THE PROBLEM: Output the listing below verbatim, from its first line to its last.

DATA FOR THIS EXERCISE:
= = = =

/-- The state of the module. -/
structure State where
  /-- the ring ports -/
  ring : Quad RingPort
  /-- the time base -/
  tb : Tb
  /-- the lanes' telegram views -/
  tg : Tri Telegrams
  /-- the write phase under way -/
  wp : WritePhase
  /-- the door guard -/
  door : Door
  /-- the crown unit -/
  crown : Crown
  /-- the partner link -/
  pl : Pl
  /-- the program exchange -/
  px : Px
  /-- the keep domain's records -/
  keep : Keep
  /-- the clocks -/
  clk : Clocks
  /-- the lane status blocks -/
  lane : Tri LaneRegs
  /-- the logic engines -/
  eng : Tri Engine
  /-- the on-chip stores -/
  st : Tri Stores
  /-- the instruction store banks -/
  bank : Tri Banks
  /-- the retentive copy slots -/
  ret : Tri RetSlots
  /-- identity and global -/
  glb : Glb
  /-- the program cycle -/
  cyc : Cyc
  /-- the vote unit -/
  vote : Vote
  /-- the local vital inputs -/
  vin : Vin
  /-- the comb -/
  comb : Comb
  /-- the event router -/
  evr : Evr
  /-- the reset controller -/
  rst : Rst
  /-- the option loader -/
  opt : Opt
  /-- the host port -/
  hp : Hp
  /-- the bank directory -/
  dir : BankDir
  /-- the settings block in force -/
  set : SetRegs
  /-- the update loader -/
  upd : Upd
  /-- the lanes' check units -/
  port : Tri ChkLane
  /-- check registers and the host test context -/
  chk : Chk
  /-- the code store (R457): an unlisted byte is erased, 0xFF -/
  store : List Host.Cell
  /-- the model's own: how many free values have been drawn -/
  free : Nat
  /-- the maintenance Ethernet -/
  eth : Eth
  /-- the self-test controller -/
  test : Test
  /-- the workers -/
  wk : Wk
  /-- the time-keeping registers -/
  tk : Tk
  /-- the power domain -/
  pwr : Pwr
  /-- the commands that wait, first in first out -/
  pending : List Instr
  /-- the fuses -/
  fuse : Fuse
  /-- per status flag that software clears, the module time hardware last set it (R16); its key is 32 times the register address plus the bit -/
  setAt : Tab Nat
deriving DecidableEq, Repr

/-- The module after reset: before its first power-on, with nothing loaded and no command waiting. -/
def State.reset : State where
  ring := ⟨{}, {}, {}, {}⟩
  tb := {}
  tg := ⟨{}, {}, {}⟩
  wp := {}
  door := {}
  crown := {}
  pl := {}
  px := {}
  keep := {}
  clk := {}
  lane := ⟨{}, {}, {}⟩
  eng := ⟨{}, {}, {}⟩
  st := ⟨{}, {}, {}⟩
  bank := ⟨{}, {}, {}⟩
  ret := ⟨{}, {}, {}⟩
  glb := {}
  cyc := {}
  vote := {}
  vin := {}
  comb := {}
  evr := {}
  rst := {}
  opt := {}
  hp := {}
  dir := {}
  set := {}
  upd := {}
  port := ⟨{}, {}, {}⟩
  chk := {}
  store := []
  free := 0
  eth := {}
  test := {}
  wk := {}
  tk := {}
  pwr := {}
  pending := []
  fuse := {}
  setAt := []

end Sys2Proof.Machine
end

= = = =

OUTPUT BELOW:
/-- The state of the module. -/
structure State where
  /-- the ring ports -/
  ring : Quad RingPort
  /-- the time base -/
  tb : Tb
  /-- the lanes' telegram views -/
  tg : Tri Telegrams
  /-- the write phase under way -/
  wp : WritePhase
  /-- the door guard -/
  door : Door
  /-- the crown unit -/
  crown : Crown
  /-- the partner link -/
  pl : Pl
  /-- the program exchange -/
  px : Px
  /-- the keep domain's records -/
  keep : Keep
  /-- the clocks -/
  clk : Clocks
  /-- the lane status blocks -/
  lane : Tri LaneRegs
  /-- the logic engines -/
  eng : Tri Engine
  /-- the on-chip stores -/
  st : Tri Stores
  /-- the instruction store banks -/
  bank : Tri Banks
  /-- the retentive copy slots -/
  ret : Tri RetSlots
  /-- identity and global -/
  glb : Glb
  /-- the program cycle -/
  cyc : Cyc
  /-- the vote unit -/
  vote : Vote
  /-- the local vital inputs -/
  vin : Vin
  /-- the comb -/
  comb : Comb
  /-- the event router -/
  evr : Evr
  /-- the reset controller -/
  rst : Rst
  /-- the option loader -/
  opt : Opt
  /-- the host port -/
  hp : Hp
  /-- the bank directory -/
  dir : BankDir
  /-- the settings block in force -/
  set : SetRegs
  /-- the update loader -/
  upd : Upd
  /-- the lanes' check units -/
  port : Tri ChkLane
  /-- check registers and the host test context -/
  chk : Chk
  /-- the code store (R457): an unlisted byte is erased, 0xFF -/
  store : List Host.Cell
  /-- the model's own: how many free values have been drawn -/
  free : Nat
  /-- the maintenance Ethernet -/
  eth : Eth
  /-- the self-test controller -/
  test : Test
  /-- the workers -/
  wk : Wk
  /-- the time-keeping registers -/
  tk : Tk
  /-- the power domain -/
  pwr : Pwr
  /-- the commands that wait, first in first out -/
  pending : List Instr
  /-- the fuses -/
  fuse : Fuse
  /-- per status flag that software clears, the module time hardware last set it (R16); its key is 32 times the register address plus the bit -/
  setAt : Tab Nat
deriving DecidableEq, Repr

/-- The module after reset: before its first power-on, with nothing loaded and no command waiting. -/
def State.reset : State where
  ring := ⟨{}, {}, {}, {}⟩
  tb := {}
  tg := ⟨{}, {}, {}⟩
  wp := {}
  door := {}
  crown := {}
  pl := {}
  px := {}
  keep := {}
  clk := {}
  lane := ⟨{}, {}, {}⟩
  eng := ⟨{}, {}, {}⟩
  st := ⟨{}, {}, {}⟩
  bank := ⟨{}, {}, {}⟩
  ret := ⟨{}, {}, {}⟩
  glb := {}
  cyc := {}
  vote := {}
  vin := {}
  comb := {}
  evr := {}
  rst := {}
  opt := {}
  hp := {}
  dir := {}
  set := {}
  upd := {}
  port := ⟨{}, {}, {}⟩
  chk := {}
  store := []
  free := 0
  eth := {}
  test := {}
  wk := {}
  tk := {}
  pwr := {}
  pending := []
  fuse := {}
  setAt := []

end Sys2Proof.Machine
end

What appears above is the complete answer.